Luhman was a postdoctoral fellow at the Harvard-Smithsonian Center for Astrophysics and is now a professor
of astronomy and astrophysics at Pennsylvania State University. Using Hubble and other facilities such as the
Spitzer Space Telescope, he continues to search for the smallest bodies that are able to form in isolation and
as widely separated companions.
Dr. Kim Katris McLeod is a professor of astronomy at Wellesley College in Massachusetts. Her interests
include imaging very distant quasars to see how their host galaxies grow through cosmic time, and searching
for disks and giant planets around young stars and brown dwarfs. Her astronomical journey started in her
home state of Delaware, where she grew up delighting in constellations and calculus. She earned her bachelor
of arts degree in physics from Cornell University in 1988 and her doctorate in astronomy from the University
of Arizona in 1994. Before joining the Wellesley faculty, she worked as a post-doc at the Harvard-Smithsonian
Center for Astrophysics. She has also been a Radcliffe Institute Fellow.

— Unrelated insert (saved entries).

-- ==== Sys2Proof/Machine/Agents.lean ====
section
/-! DEFINITION. The steps of the other agents (00_scope.md R7): TX completes a posted frame, WB performs a
posted write, RX offers an entry; the turn each takes, and where an instruction is placed to run next. -/

namespace Sys2Proof.Machine

/-- Apply a change to a next state, and leave a stop as it is. -/
def onNext (f : State → State) : Host.Outcome State Fault Refusal → Host.Outcome State Fault Refusal
  | .next s => .next (f s)
  | .fault r => .fault r
  | .refused r => .refused r

/-- TX fetches the posted frame's bytes from the buffer and executes it: the instruction they spell, or the
same bytes verbatim where they spell none (42_command_bus.md R150, R151). -/
def txStep (s : State) : Host.Outcome State Fault Refusal :=
  if s.cmdReady then
    if maxFrameBytes < lengthByte s.cmdBuf then .fault .txPastBuffer
    else match decode s.cfg.layout .frame (postedBytes s.cmdBuf) with
      | .ok i => exec i s
      | .error _ => transmit (postedBytes s.cmdBuf) s
  else .next s

/-- The write rule of the register at an offset, 20_memory.md R60; WQ holds only offsets of the block
(assumption log 12). -/
def performWrite (off : Nat) (v : Word) (s : State) : Host.Outcome State Fault Refusal :=
  match regAt s.cfg.layout off with
  | some r => exec (writeInstr r v) s
  | none => .next (s.refuse .outOfBlock)

/-- A WB step: one posted write leaves WQ, its register's write rule applies, and HIST records `P(off, v)`
(20_memory.md R60). -/
def wbStep (pick : Nat) (s : State) : Host.Outcome State Fault Refusal :=
  match chooseWrite s.cfg.strictOrder pick s.wq with
  | some (e, rest) =>
    onNext (State.record (.performed e.off e.value)) (performWrite e.off e.value (s.setWq rest))
  | none => .next s

/-- The step of the agent whose turn it is (60_exceptions.md R248); HOST's comes from the task the turn names (R257).
An agent without a step leaves the state. -/
def runTurn (t : Turn) (s : State) : Host.Outcome State Fault Refusal :=
  match t with
  | .host k => hostStep (s.activate k)
  | .tx => txStep s
  | .rx => .next (rxPush s)
  | .wb pick => wbStep pick s

/-- The turn that comes next: the first one already chosen, else the free schedule's (assumption log 7). -/
def turnOf (s : State) : Turn :=
  match s.agenda with
  | t :: _ => t
  | [] => Config.schedule s.turnNo

/-- The state with that turn used up. -/
def turnTaken (s : State) : State :=
  match s.agenda with
  | _ :: rest => { s with agenda := rest }
  | [] => { s with turnNo := s.turnNo + 1 }

/-- A frame placed where TX sends from: in the buffer, posted, with TX's turn next. -/
def placeFrame (bs : List Byte) (s : State) : State :=
  { s with
    cmdBuf := pack bs
    cmdBufW := Vector.replicate 3 true
    cmdReady := true
    agenda := .tx :: s.agenda }

/-- A write transaction placed where WB takes it: the oldest of WQ, with WB's turn next. -/
def placeWrite (off : Nat) (v : Word) (s : State) : State :=
  { s with wq := Pending.mk off v :: s.wq, agenda := .wb 0 :: s.agenda }

/-- A read transaction placed where HOST performs it: the statement at pc of the task it runs, nothing in WQ to hold
it, and HOST's turn next. -/
def placeRead (off : Nat) (d : Fin 8) (s : State) : State :=
  State.setTask s.active ⟨s.script.length, s.script ++ [.rd d off], .running⟩ { s with
    wq := if s.cfg.strictOrder then [] else s.wq.filter (fun e => e.off != off)
    agenda := .host s.active :: s.agenda }

/-- An opcode-table word placed where the machine's next step runs it. -/
def placeWord (nbits w : Nat) (s : State) : State :=
  match tableLanguage nbits with
  | .frame => placeFrame (tableBytes nbits w) s
  | .transaction =>
    if 0x2000 ≤ w % 0x10000 then placeWrite (w % 0x2000) (BitVec.ofNat 32 (w / 0x10000)) s
    else placeRead (w % 0x2000) (Fin.ofNat 8 (w / 0x10000)) s

end Sys2Proof.Machine
end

As an undergraduate student, Kamen Todorov studied a transiting extra solar planet with data from the Spitzer
Space Telescope under the supervision of Dr. Drake Deming. He was born in Bulgaria and earned a bachelor
of arts degree in astrophysics at Connecticut College in 2008. Mr. Todorov is now a graduate student in
astronomy and astrophysics at Pennsylvania State University.